На фотографии он молод. Широкий гладкий лоб, темные курчавинки волос над ушами, оттеняющие его могучую лысину; прищуренный, похожий на школьную запятую разрез глаз и беззаботная доверчивая улыбка. Черно-белые клавиши аккордеона, будто уголок тельняшки, прикрывают ему грудь. И это хорошо, что он отправился в свою вечность веселым, красивым, песенным — первый фронтовик на этом печальном поселении. Другим так не повезло, лежат на чужих сторонках, а то и вовсе поодаль от нашей русской земли, без родственного догляда, без привычного поминанья по родительским дням.
Я ревниво рассматриваю деревянную пирамидку, вставшую в изголовье могилы; не успевшую припылиться малиновую звездочку, вырубленную кем-то из куска листового железа; оградку из тонких ошкуренных жердочек, с «запасом» отхватившую кладбищенского места — все, что осталось на этот час от него.

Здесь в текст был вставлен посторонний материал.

-- ==== Sys2Proof/Laws/State.lean ====
section
/-! SUPPORT. One lemma per field per update of the state: what each operation of Ops.lean, Operands.lean and Flags.lean
leaves in every field. -/

namespace Sys2Proof.Machine

open Sys2Proof

/-! ## Clocks -/

@[simp] theorem State.charge_a (s : State) (n : Nat) : (s.charge n).a = s.a := rfl
@[simp] theorem State.charge_flags (s : State) (n : Nat) : (s.charge n).flags = s.flags := rfl
@[simp] theorem State.charge_b (s : State) (n : Nat) : (s.charge n).b = s.b := rfl
@[simp] theorem State.charge_c (s : State) (n : Nat) : (s.charge n).c = s.c := rfl
@[simp] theorem State.charge_d (s : State) (n : Nat) : (s.charge n).d = s.d := rfl
@[simp] theorem State.charge_e (s : State) (n : Nat) : (s.charge n).e = s.e := rfl
@[simp] theorem State.charge_h (s : State) (n : Nat) : (s.charge n).h = s.h := rfl
@[simp] theorem State.charge_l (s : State) (n : Nat) : (s.charge n).l = s.l := rfl
@[simp] theorem State.charge_sp (s : State) (n : Nat) : (s.charge n).sp = s.sp := rfl
@[simp] theorem State.charge_pc (s : State) (n : Nat) : (s.charge n).pc = s.pc := rfl
@[simp] theorem State.charge_ime (s : State) (n : Nat) : (s.charge n).ime = s.ime := rfl
@[simp] theorem State.charge_halted (s : State) (n : Nat) : (s.charge n).halted = s.halted := rfl
@[simp] theorem State.charge_stopped (s : State) (n : Nat) : (s.charge n).stopped = s.stopped := rfl
@[simp] theorem State.charge_locked (s : State) (n : Nat) : (s.charge n).locked = s.locked := rfl
@[simp] theorem State.charge_currentOpcode (s : State) (n : Nat) : (s.charge n).currentOpcode = s.currentOpcode := rfl
@[simp] theorem State.charge_currentExtendedOpcode (s : State) (n : Nat) : (s.charge n).currentExtendedOpcode = s.currentExtendedOpcode := rfl
@[simp] theorem State.charge_sysM (s : State) (n : Nat) : (s.charge n).sysM = s.sysM + n := rfl
@[simp] theorem State.charge_insM (s : State) (n : Nat) : (s.charge n).insM = s.insM + n := rfl
@[simp] theorem State.charge_mem (s : State) (n : Nat) : (s.charge n).mem = s.mem := rfl

/-! ## Run states -/

@[simp] theorem State.idleStep_a (s : State) : (s.idleStep).a = s.a := rfl
@[simp] theorem State.idleStep_flags (s : State) : (s.idleStep).flags = s.flags := rfl
@[simp] theorem State.idleStep_b (s : State) : (s.idleStep).b = s.b := rfl
@[simp] theorem State.idleStep_c (s : State) : (s.idleStep).c = s.c := rfl
@[simp] theorem State.idleStep_d (s : State) : (s.idleStep).d = s.d := rfl
@[simp] theorem State.idleStep_e (s : State) : (s.idleStep).e = s.e := rfl
@[simp] theorem State.idleStep_h (s : State) : (s.idleStep).h = s.h := rfl
@[simp] theorem State.idleStep_l (s : State) : (s.idleStep).l = s.l := rfl
@[simp] theorem State.idleStep_sp (s : State) : (s.idleStep).sp = s.sp := rfl
@[simp] theorem State.idleStep_pc (s : State) : (s.idleStep).pc = s.pc := rfl
@[simp] theorem State.idleStep_ime (s : State) : (s.idleStep).ime = s.ime := rfl
@[simp] theorem State.idleStep_halted (s : State) : (s.idleStep).halted = s.halted := rfl
@[simp] theorem State.idleStep_stopped (s : State) : (s.idleStep).stopped = s.stopped := rfl
@[simp] theorem State.idleStep_locked (s : State) : (s.idleStep).locked = s.locked := rfl
@[simp] theorem State.idleStep_currentOpcode (s : State) : (s.idleStep).currentOpcode = s.currentOpcode := rfl
@[simp] theorem State.idleStep_currentExtendedOpcode (s : State) : (s.idleStep).currentExtendedOpcode = s.currentExtendedOpcode := rfl
@[simp] theorem State.idleStep_sysM (s : State) : (s.idleStep).sysM = s.sysM + 1 := rfl
@[simp] theorem State.idleStep_insM (s : State) : (s.idleStep).insM = s.insM := rfl
@[simp] theorem State.idleStep_mem (s : State) : (s.idleStep).mem = s.mem := rfl
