-- ==== Sys2Proof/Laws/Exec.lean ====
section
/-! SUPPORT. Dispatch by family: the meaning of each row of an instruction family is that family's shared operation, and a
property of all instructions follows from one case per family. -/

namespace Sys2Proof.Machine

open Sys2Proof

@[simp] theorem exec_mkLdRegReg (dst : Reg8) (r : Reg8) (s : State) : exec (.mkLdRegReg dst r) s = ldRegReg dst r s := by
  cases dst <;> cases r <;> rfl

@[simp] theorem exec_mkLdRegAtHL (r : Reg8) (s : State) : exec (.mkLdRegAtHL r) s = ldRegAtHL r s := by
  cases r <;> rfl

@[simp] theorem exec_mkLdAtHLReg (r : Reg8) (s : State) : exec (.mkLdAtHLReg r) s = ldAtHLReg r s := by
  cases r <;> rfl

@[simp] theorem exec_mkLdRegImm (r : Reg8) (n : Byte) (s : State) : exec (.mkLdRegImm r n) s = ldRegImm r n s := by
  cases r <;> rfl

@[simp] theorem exec_mkAlu (op : AluOp) (src : Src8) (s : State) : exec (.mkAlu op src) s = aluOp op src s := by
  cases op <;> rcases src with (_ | _ | _ | _ | _ | _ | _) | _ | n <;> rfl

@[simp] theorem exec_mkInc8 (o : Opnd8) (s : State) : exec (.mkInc8 o) s = incOpnd o s := by
  rcases o with (_ | _ | _ | _ | _ | _ | _) | _ <;> rfl

@[simp] theorem exec_mkDec8 (o : Opnd8) (s : State) : exec (.mkDec8 o) s = decOpnd o s := by
  rcases o with (_ | _ | _ | _ | _ | _ | _) | _ <;> rfl

@[simp] theorem exec_mkLdPairImm (p : Pair) (nn : Word) (s : State) : exec (.mkLdPairImm p nn) s = ldPairImm p nn s := by
  cases p <;> rfl

@[simp] theorem exec_mkIncPair (p : Pair) (s : State) : exec (.mkIncPair p) s = incPair p s := by
  cases p <;> rfl

@[simp] theorem exec_mkDecPair (p : Pair) (s : State) : exec (.mkDecPair p) s = decPair p s := by
  cases p <;> rfl

@[simp] theorem exec_mkAddHL (p : Pair) (s : State) : exec (.mkAddHL p) s = addHL p s := by
  cases p <;> rfl

@[simp] theorem exec_mkPush (p : StackPair) (s : State) : exec (.mkPush p) s = pushPair p s := by
  cases p <;> rfl

@[simp] theorem exec_mkPop (p : StackPair) (s : State) : exec (.mkPop p) s = popPair p s := by
  cases p <;> rfl

@[simp] theorem exec_mkJpCond (cond : Cond) (nn : Word) (s : State) : exec (.mkJpCond cond nn) s = jumpCond cond nn s := by
  cases cond <;> rfl

@[simp] theorem exec_mkJrCond (cond : Cond) (n : Byte) (s : State) : exec (.mkJrCond cond n) s = jumpRelCond cond n s := by
  cases cond <;> rfl

@[simp] theorem exec_mkCallCond (cond : Cond) (nn : Word) (s : State) : exec (.mkCallCond cond nn) s = callCond cond nn s := by
  cases cond <;> rfl

@[simp] theorem exec_mkRetCond (cond : Cond) (s : State) : exec (.mkRetCond cond) s = retCond cond s := by
  cases cond <;> rfl

@[simp] theorem exec_mkRst (y : Fin 8) (s : State) : exec (.mkRst y) s = restart y s := by
  fin_cases y <;> rfl

@[simp] theorem exec_mkRot (op : RotOp) (o : Opnd8) (s : State) : exec (.mkRot op o) s = rotOp op o s := by
  cases op <;> rcases o with (_ | _ | _ | _ | _ | _ | _) | _ <;> rfl

@[simp] theorem exec_mkBit (y : Fin 8) (o : Opnd8) (s : State) : exec (.mkBit y o) s = bitOp y o s := by
  fin_cases y <;> rcases o with (_ | _ | _ | _ | _ | _ | _) | _ <;> rfl

@[simp] theorem exec_mkRes (y : Fin 8) (o : Opnd8) (s : State) : exec (.mkRes y o) s = resOp y o s := by
  fin_cases y <;> rcases o with (_ | _ | _ | _ | _ | _ | _) | _ <;> rfl

@[simp] theorem exec_mkSet (y : Fin 8) (o : Opnd8) (s : State) : exec (.mkSet y o) s = setOp y o s := by
  fin_cases y <;> rcases o with (_ | _ | _ | _ | _ | _ | _) | _ <;> rfl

Для меня он всегда был и останется Колюней, и неровно выписанные масляной краской фамилия и цифры, меж которыми и уместилась его короткая жизнь, сейчас как бы разделяют нас невидимой чертой…

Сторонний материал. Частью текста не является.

theorem witness_exec_keeps_the_invariant :
    Inv State.reset ∧ State.reset.idle = false ∧ ∃ t, exec .halt State.reset = .next t :=
  ⟨⟨by decide, by decide, by decide, by decide⟩, by decide, _, rfl⟩

theorem witness_ResetMeetsTheInvariant : Memory.wf [(0x0000, 0x01), (0xFFFF, 0xFF)] = true := by decide

theorem witness_RunState : ∃ t, exec .reti State.reset = .next t := ⟨_, rfl⟩

/-- PUSH stores to 0xFFFC and 0xFFFD from SP = 0xFFFE; the byte next to them is outside. -/
theorem witness_Footprint :
    (∃ t, exec .pushBC State.reset = .next t) ∧ (0xFFFE : Word) ∉ storesOf .pushBC State.reset :=
  ⟨⟨_, rfl⟩, by decide⟩

theorem witness_Bookkeeping :
    SameButBookkeeping State.reset { State.reset with currentOpcode := 0xCB, sysM := 7 } ∧
    (∃ t, step State.reset = .next t) ∧
    ∃ t, step { State.reset with currentOpcode := 0xCB, sysM := 7 } = .next t :=
  ⟨rfl, ⟨_, rfl⟩, _, rfl⟩

theorem witness_StackRoundTrips_push_pop :
    ∃ t u, exec (.mkPush .af) State.reset = .next t ∧ exec (.mkPop .af) t = .next u := ⟨_, _, rfl, rfl⟩

theorem witness_StackRoundTrips_pop_push :
    ∃ t u, exec (.mkPop .bc) State.reset = .next t ∧ exec (.mkPush .de) t = .next u := ⟨_, _, rfl, rfl⟩

theorem witness_StackRoundTrips_call_ret :
    ∃ t u, exec (.call 0x2000) State.reset = .next t ∧ exec .ret { t with pc := 0x2001 } = .next u := ⟨_, _, rfl, rfl⟩

/-- A budget the first step already overshoots: `k` is 1 and its one shorter run is of 0 steps. -/
theorem witness_Run : (1 : BitVec 32).toNat ≠ 0 ∧ Host.Core.run Sys2Proof.core 0 State.reset = .next State.reset :=
  ⟨by decide, rfl⟩

theorem witness_IdleRun : { State.reset with stopped := true }.idle = true := by decide

theorem witness_SubThenAdd :
    ∃ t u, exec (.sub_n 0xFF) State.reset = .next t ∧ exec (.addA_n 0xFF) t = .next u := ⟨_, _, rfl, rfl⟩

theorem witness_AdcWithoutCarry : { State.reset with flags := ⟨true, false, true, false⟩ }.flags.c = false := by decide

theorem witness_RotateRoundTrips :
    (∃ t u, exec (.mkRot .rlc (.reg .a)) State.reset = .next t ∧ exec (.mkRot .rrc (.reg .a)) t = .next u) ∧
    ∃ t u, exec (.mkRot .rl (.reg .h)) State.reset = .next t ∧ exec (.mkRot .rr (.reg .h)) t = .next u :=
  ⟨⟨_, _, rfl, rfl⟩, _, _, rfl, rfl⟩

/-- 99 and 99: the largest operands. -/
theorem witness_DaaDecimal :
    { State.reset with a := 0x99 }.a = bcd 99 ∧
    (∃ t u, exec (.adcA_n (bcd 99)) { State.reset with a := 0x99 } = .next t ∧ exec .daa t = .next u) ∧
    ∃ t u, exec (.sbcA_n (bcd 99)) { State.reset with a := 0x99 } = .next t ∧ exec .daa t = .next u :=
  ⟨by decide, ⟨_, _, rfl, rfl⟩, _, _, rfl, rfl⟩

end Sys2Proof.Tests
end

section
/-! SUPPORT. The flags column of the opcode table (O48). The row an instruction stands in is the one its encoding selects
(`instrFlags`), the fetched instruction stands in the row at PC (`instrFlags_fetch`), and each family's shared operation
writes its flags as that row's letters say (`flagsAllowed`). -/

namespace Sys2Proof.Machine

open Sys2Proof

/-! ## The row an instruction stands in -/

/-- The letters of the table row that an opcode byte and the byte after it select (R106). -/
def rowFlags (b0 b1 : Byte) : FlagPattern :=
  if b0 = prefixByte then tableCell flagsColumnExtended b1 .keeps else tableCell flagsColumn b0 .keeps

/-- The letters of the row an instruction's own encoding selects. -/
def instrFlags (i : Instr) : FlagPattern := rowFlags ((encode i).getD 0 0) ((encode i).getD 1 0)

theorem State.tableFlags_eq (s : State) : s.tableFlags = rowFlags s.fetchByte0 s.fetchByte1 := rfl

/-- An instruction that 0xCB does not start stands in the primary row of its opcode byte, whatever its operand bytes. -/
theorem instrFlags_of_opcode {i : Instr} {b0 : Byte} {p : FlagPattern} (henc : (encode i).head? = some b0)
    (hb : b0 ≠ prefixByte) (hcell : tableCell flagsColumn b0 .keeps = p) : instrFlags i = p := by
  have hhead : (encode i).getD 0 0 = b0 := by
    rw [List.getD_eq_getElem?_getD, ← List.head?_eq_getElem?, henc]
    rfl
  rw [instrFlags, hhead, rowFlags, if_neg hb, hcell]

/-- The row decoded from an opcode byte is encoded with that byte, whatever operand bytes follow (R97, R98). -/
theorem encode_decodePrimary_head (b0 b1 b2 : Byte) : (encode (decodePrimary b0 b1 b2)).head? = some b0 :=
  (of_decide_eq_true rfl : ∀ b : Byte, (encode (decodePrimary b b1 b2)).head? = some b) b0

/-- The row decoded from an extended byte is encoded as 0xCB and that byte (R100). -/
theorem encode_decodeExtended (b : Byte) : encode (decodeExtended b) = [prefixByte, b] := by
  revert b
  decide

/-- A fetch gives a whole instruction: the row PREFIX CB is never dispatched alone (R285, R305). -/
theorem State.fetch_wf (s : State) : s.fetch.wf = true := by
  simp only [Instr.wf, decide_eq_true_eq]
  intro hcb
  have henc : encode s.fetch = [prefixByte] := by rw [hcb]; rfl
  rw [State.fetch, decodeBytes] at henc
  split at henc
  case isTrue => simp [encode_decodeExtended] at henc
  case isFalse hb =>
    have hhead := encode_decodePrimary_head s.fetchByte0 s.fetchByte1 s.fetchByte2
    rw [henc] at hhead
    exact hb (Option.some.inj hhead).symm

/-- The fetched instruction stands in the row that the bytes at PC select. -/
theorem instrFlags_fetch (s : State) : instrFlags s.fetch = s.tableFlags := by
  rw [State.tableFlags_eq, State.fetch, decodeBytes]
  split
  case isTrue hb =>
    rw [instrFlags, encode_decodeExtended, hb]
    rfl
  case isFalse hb => exact instrFlags_of_opcode (encode_decodePrimary_head _ _ _) hb (if_neg hb).symm

/-! ## The letters of each family -/

/-- The letters of the eight ALU operations. -/
def aluFlags : AluOp → FlagPattern
  | .add | .adc => .z0hc
  | .sub | .sbc | .cp => .z1hc
  | .and => .z010
  | .xor | .or => .z000

/-- The letters of the rotates and shifts: SWAP clears C (R125). -/
def rotFlags : RotOp → FlagPattern
  | .swap => .z000
  | _ => .z00c

/-- The letters of POP: POP AF writes all four flags (R175). -/
def popFlags : StackPair → FlagPattern
  | .af => .znhc
  | _ => .keeps

theorem instrFlags_mkLdRegReg (dst r : Reg8) : instrFlags (.mkLdRegReg dst r) = .keeps := by
  cases dst <;> cases r <;> rfl

theorem instrFlags_mkLdRegAtHL (r : Reg8) : instrFlags (.mkLdRegAtHL r) = .keeps := by cases r <;> rfl

theorem instrFlags_mkLdAtHLReg (r : Reg8) : instrFlags (.mkLdAtHLReg r) = .keeps := by cases r <;> rfl

theorem instrFlags_mkLdRegImm (r : Reg8) (n : Byte) : instrFlags (.mkLdRegImm r n) = .keeps := by
  cases r <;> exact instrFlags_of_opcode rfl (by decide) rfl

theorem instrFlags_mkAlu (op : AluOp) (src : Src8) : instrFlags (.mkAlu op src) = aluFlags op := by
  cases op <;> rcases src with (_ | _ | _ | _ | _ | _ | _) | _ | n <;>
    exact instrFlags_of_opcode rfl (by decide) rfl

theorem instrFlags_mkInc8 (o : Opnd8) : instrFlags (.mkInc8 o) = .z0hk := by
  rcases o with (_ | _ | _ | _ | _ | _ | _) | _ <;> rfl

theorem instrFlags_mkDec8 (o : Opnd8) : instrFlags (.mkDec8 o) = .z1hk := by
  rcases o with (_ | _ | _ | _ | _ | _ | _) | _ <;> rfl

theorem instrFlags_mkLdPairImm (p : Pair) (nn : Word) : instrFlags (.mkLdPairImm p nn) = .keeps := by
  cases p <;> exact instrFlags_of_opcode rfl (by decide) rfl

theorem instrFlags_mkIncPair (p : Pair) : instrFlags (.mkIncPair p) = .keeps := by cases p <;> rfl

theorem instrFlags_mkDecPair (p : Pair) : instrFlags (.mkDecPair p) = .keeps := by cases p <;> rfl

theorem instrFlags_mkAddHL (p : Pair) : instrFlags (.mkAddHL p) = .k0hc := by cases p <;> rfl

theorem instrFlags_mkPush (p : StackPair) : instrFlags (.mkPush p) = .keeps := by cases p <;> rfl

theorem instrFlags_mkPop (p : StackPair) : instrFlags (.mkPop p) = popFlags p := by cases p <;> rfl

theorem instrFlags_mkJpCond (cond : Cond) (nn : Word) : instrFlags (.mkJpCond cond nn) = .keeps := by
  cases cond <;> exact instrFlags_of_opcode rfl (by decide) rfl

theorem instrFlags_mkJrCond (cond : Cond) (e : Byte) : instrFlags (.mkJrCond cond e) = .keeps := by
  cases cond <;> exact instrFlags_of_opcode rfl (by decide) rfl

theorem instrFlags_mkCallCond (cond : Cond) (nn : Word) : instrFlags (.mkCallCond cond nn) = .keeps := by
  cases cond <;> exact instrFlags_of_opcode rfl (by decide) rfl

theorem instrFlags_mkRetCond (cond : Cond) : instrFlags (.mkRetCond cond) = .keeps := by cases cond <;> rfl

theorem instrFlags_mkRst (y : Fin 8) : instrFlags (.mkRst y) = .keeps := by fin_cases y <;> rfl

theorem instrFlags_mkRot (op : RotOp) (o : Opnd8) : instrFlags (.mkRot op o) = rotFlags op := by
  cases op <;> rcases o with (_ | _ | _ | _ | _ | _ | _) | _ <;> rfl

theorem instrFlags_mkBit (y : Fin 8) (o : Opnd8) : instrFlags (.mkBit y o) = .z01k := by
  fin_cases y <;> rcases o with (_ | _ | _ | _ | _ | _ | _) | _ <;> rfl

theorem instrFlags_mkRes (y : Fin 8) (o : Opnd8) : instrFlags (.mkRes y o) = .keeps := by
  fin_cases y <;> rcases o with (_ | _ | _ | _ | _ | _ | _) | _ <;> rfl

theorem instrFlags_mkSet (y : Fin 8) (o : Opnd8) : instrFlags (.mkSet y o) = .keeps := by
  fin_cases y <;> rcases o with (_ | _ | _ | _ | _ | _ | _) | _ <;> rfl

theorem instrFlags_undefined {i : Instr} (h : i ∈ Instr.undefinedOpcodes) : instrFlags i = .keeps := by
  revert i
  decide

/-! ## What an ALU function writes, against the letters -/

/-- `----` allows exactly the flags unchanged. -/
@[simp] theorem FlagPattern.keeps_allows {f g : Flags} : FlagPattern.keeps.Allows f g ↔ g = f := by
  obtain ⟨z, n, h, c⟩ := f
  obtain ⟨z', n', h', c'⟩ := g
  simp [FlagPattern.Allows, FlagPattern.keeps, FlagMark.Allows]

/-- Whatever the operands, an ALU operation writes its flags by the letters of its rows (R111 to R118). -/
theorem aluFunction_allowed (op : AluOp) (a b : Byte) (cin : Bool) (f : Flags) :
    (aluFlags op).Allows f (f.write (aluFunction op a b cin).2) := by
  cases op
  case add | adc | sub | sbc | cp => exact ⟨trivial, rfl, trivial, trivial⟩
  case and | xor | or => exact ⟨trivial, rfl, rfl, rfl⟩

/-- The same for the rotates and shifts (R125 to R133). -/
theorem rotFunction_allowed (op : RotOp) (v : Byte) (cin : Bool) (f : Flags) :
    (rotFlags op).Allows f (f.write (rotFunction op v cin).2) := by
  cases op
  case swap => exact ⟨trivial, rfl, rfl, rfl⟩
  all_goals exact ⟨trivial, rfl, rfl, trivial⟩

theorem inc8_allowed (v : Byte) (f : Flags) : FlagPattern.z0hk.Allows f (f.write (inc8 v).2) :=
  ⟨trivial, rfl, trivial, rfl⟩

theorem dec8_allowed (v : Byte) (f : Flags) : FlagPattern.z1hk.Allows f (f.write (dec8 v).2) :=
  ⟨trivial, rfl, trivial, rfl⟩

/-- A pop keeps the flags, but that POP AF may give them any value (R174, R175). -/
theorem setStackPair_allowed (s : State) (p : StackPair) (v : Word) :
    (popFlags p).Allows s.flags (s.setStackPair p v).flags := by
  cases p
  case af => exact ⟨trivial, trivial, trivial, trivial⟩
  all_goals exact FlagPattern.keeps_allows.mpr rfl

/-- The stores that move HL keep the flags, for either direction (R165, R166). -/
theorem ldAtHLStep_flags {delta : Word} {s t : State} (h : ldAtHLStep delta s = .next t) : t.flags = s.flags := by
  cases h
  rfl

/-! ## Every instruction -/

/-- Run on any state, the instruction leaves each flag as its row's letter says. -/
def FlagsAllowed (i : Instr) : Prop := ∀ s t : State, exec i s = .next t → (instrFlags i).Allows s.flags t.flags

/-- For an instruction whose next state is known as a function of the state it runs on. -/
theorem FlagsAllowed.of_exec {i : Instr} {p : FlagPattern} {u : State → State} (hrow : instrFlags i = p)
    (hexec : ∀ s, exec i s = .next (u s)) (hflags : ∀ s, p.Allows s.flags (u s).flags) : FlagsAllowed i := by
  intro s t h
  rw [hexec] at h
  cases h
  rw [hrow]
  exact hflags s

/-- For an instruction of a row `----`. -/
theorem FlagsAllowed.of_keeps {i : Instr} (hrow : instrFlags i = .keeps)
    (hkeep : ∀ s t : State, exec i s = .next t → t.flags = s.flags) : FlagsAllowed i := by
  intro s t h
  rw [hrow, FlagPattern.keeps_allows]
  exact hkeep s t h

/-- Every whole instruction, one case per family: its row's letters, its shared operation, and the flags that leaves. -/
theorem flagsAllowed (i : Instr) : i.wf = true → FlagsAllowed i := by
  induction i using instr_by_family
  case prefixCB => exact fun h => absurd h (by decide)
  all_goals rintro -
  -- The rows that write a flag.
  case alu op src =>
    exact .of_exec (instrFlags_mkAlu op src) (exec_mkAlu op src) fun s => aluFunction_allowed op _ _ _ _
  case rot op o =>
    exact .of_exec (instrFlags_mkRot op o) (exec_mkRot op o) fun s => by
      simpa using rotFunction_allowed op _ _ _
  case inc8 o =>
    exact .of_exec (instrFlags_mkInc8 o) (exec_mkInc8 o) fun s => by
      simpa using inc8_allowed _ _
  case dec8 o =>
    exact .of_exec (instrFlags_mkDec8 o) (exec_mkDec8 o) fun s => by
      simpa using dec8_allowed _ _
  case addHL p => exact .of_exec (instrFlags_mkAddHL p) (exec_mkAddHL p) fun s => ⟨rfl, rfl, trivial, trivial⟩
  case bit y o => exact .of_exec (instrFlags_mkBit y o) (exec_mkBit y o) fun s => ⟨trivial, rfl, rfl, rfl⟩
  case pop p => exact .of_exec (instrFlags_mkPop p) (exec_mkPop p) fun s => setStackPair_allowed _ p _
  case rlca | rrca | rla | rra => exact .of_exec (p := .p000c) rfl (fun _ => rfl) fun s => ⟨rfl, rfl, rfl, trivial⟩
  case daa => exact .of_exec (p := .zk0c) rfl (fun _ => rfl) fun s => ⟨trivial, rfl, rfl, trivial⟩
  case cpl => exact .of_exec (p := .k11k) rfl (fun _ => rfl) fun s => ⟨rfl, rfl, rfl, rfl⟩
  case scf => exact .of_exec (p := .k001) rfl (fun _ => rfl) fun s => ⟨rfl, rfl, rfl, rfl⟩
  case ccf => exact .of_exec (p := .k00c) rfl (fun _ => rfl) fun s => ⟨rfl, rfl, rfl, trivial⟩
  case addSP_e e | ldHL_SPe e =>
    exact .of_exec (p := .p00hc) (instrFlags_of_opcode rfl (by decide) rfl) (fun _ => rfl) fun s =>
      ⟨rfl, rfl, trivial, trivial⟩
  -- The families that keep every flag.
  case ldRegReg dst r => exact .of_exec (instrFlags_mkLdRegReg dst r) (exec_mkLdRegReg dst r) (by simp)
  case ldRegAtHL r => exact .of_exec (instrFlags_mkLdRegAtHL r) (exec_mkLdRegAtHL r) (by simp)
  case ldAtHLReg r => exact .of_exec (instrFlags_mkLdAtHLReg r) (exec_mkLdAtHLReg r) (by simp)
  case ldRegImm r n => exact .of_exec (instrFlags_mkLdRegImm r n) (exec_mkLdRegImm r n) (by simp)
  case ldPairImm p nn => exact .of_exec (instrFlags_mkLdPairImm p nn) (exec_mkLdPairImm p nn) (by simp)
  case incPair p => exact .of_exec (instrFlags_mkIncPair p) (exec_mkIncPair p) (by simp)
  case decPair p => exact .of_exec (instrFlags_mkDecPair p) (exec_mkDecPair p) (by simp)
  case push p => exact .of_exec (instrFlags_mkPush p) (exec_mkPush p) (by simp)
  case rst y => exact .of_exec (instrFlags_mkRst y) (exec_mkRst y) (by simp)
  case res y o => exact .of_exec (instrFlags_mkRes y o) (exec_mkRes y o) (by simp)
  case set y o => exact .of_exec (instrFlags_mkSet y o) (exec_mkSet y o) (by simp)
  case undefinedOpcode i hi => exact .of_exec (instrFlags_undefined hi) (exec_undefined hi) (by simp)
  case ldAtHLinc_A | ldAtHLdec_A => exact .of_keeps rfl fun s t h => ldAtHLStep_flags h
  -- The conditional ones keep them in both outcomes.
  case jpCond cond nn =>
    refine .of_keeps (instrFlags_mkJpCond cond nn) fun s t h => ?_
    obtain ⟨-, rfl⟩ | ⟨-, rfl⟩ := jumpCond_cases (exec_mkJpCond cond nn s ▸ h) <;> rfl
  case jrCond cond e =>
    refine .of_keeps (instrFlags_mkJrCond cond e) fun s t h => ?_
    obtain ⟨-, rfl⟩ | ⟨-, rfl⟩ := jumpRelCond_cases (exec_mkJrCond cond e s ▸ h) <;> rfl
  case callCond cond nn =>
    refine .of_keeps (instrFlags_mkCallCond cond nn) fun s t h => ?_
    obtain ⟨-, rfl⟩ | ⟨-, rfl⟩ := callCond_cases (exec_mkCallCond cond nn s ▸ h) <;> rfl
  case retCond cond =>
    refine .of_keeps (instrFlags_mkRetCond cond) fun s t h => ?_
    obtain ⟨-, rfl⟩ | ⟨-, rfl⟩ := retCond_cases (exec_mkRetCond cond s ▸ h) <;> rfl
  -- The single rows left write no flag.
  all_goals exact .of_exec (p := .keeps) (instrFlags_of_opcode rfl (by decide) rfl) (fun _ => rfl) (by simp)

— Ты прости меня, Колюня, если было что между нами худого, если чем-то тебя обидел, — мысленно обращаюсь я к нему. Не обижал я его никогда, и в задумках такого не было, но так уж принято говорить здесь такие сердечные слова.
— Возьми вот, — я бережно, над тряпицей облупляю яичко, вместе с каралькой кладу к пирамидке.
Тихим стоном — а может, мне показалось — отзывается ближайшая сосна. Время оголило ее ствол от усохших сучьев почти до самой вершины, испятнало ржавыми рубцами, наплывами. Я касаюсь ладонью одного из золотистых горбиков — он излучает какое-то внутреннее тепло, и кто знает: напоенный солнечными лучами просто делится им со мной, согревая мое одиночество, или… страшно подумать — это сигнал от Колюни из той незримой дали, суть которой для меня пока непонятна, но в которой, говорят, мы все когда-то будем…
Умер Колюня совсем недавно, в самый разгар весны, когда вокруг все отчаянно зеленело, набирало положенный рост, распускало ранний цвет. В тот роковой день бисерил теплый майский дождь, так себе, даже и не дождь, а водяная пыль, от которой дышалось легко и свободно, в полную грудь. Но этот животворный весенний всплеск, радостные ощущения всеобщего пробуждения были уже не для Колюни. Он лежал в последней своей домовине спокойный и для меня непонятный, а в изголовье, на комоде, холодно поблескивал осиротевший баян.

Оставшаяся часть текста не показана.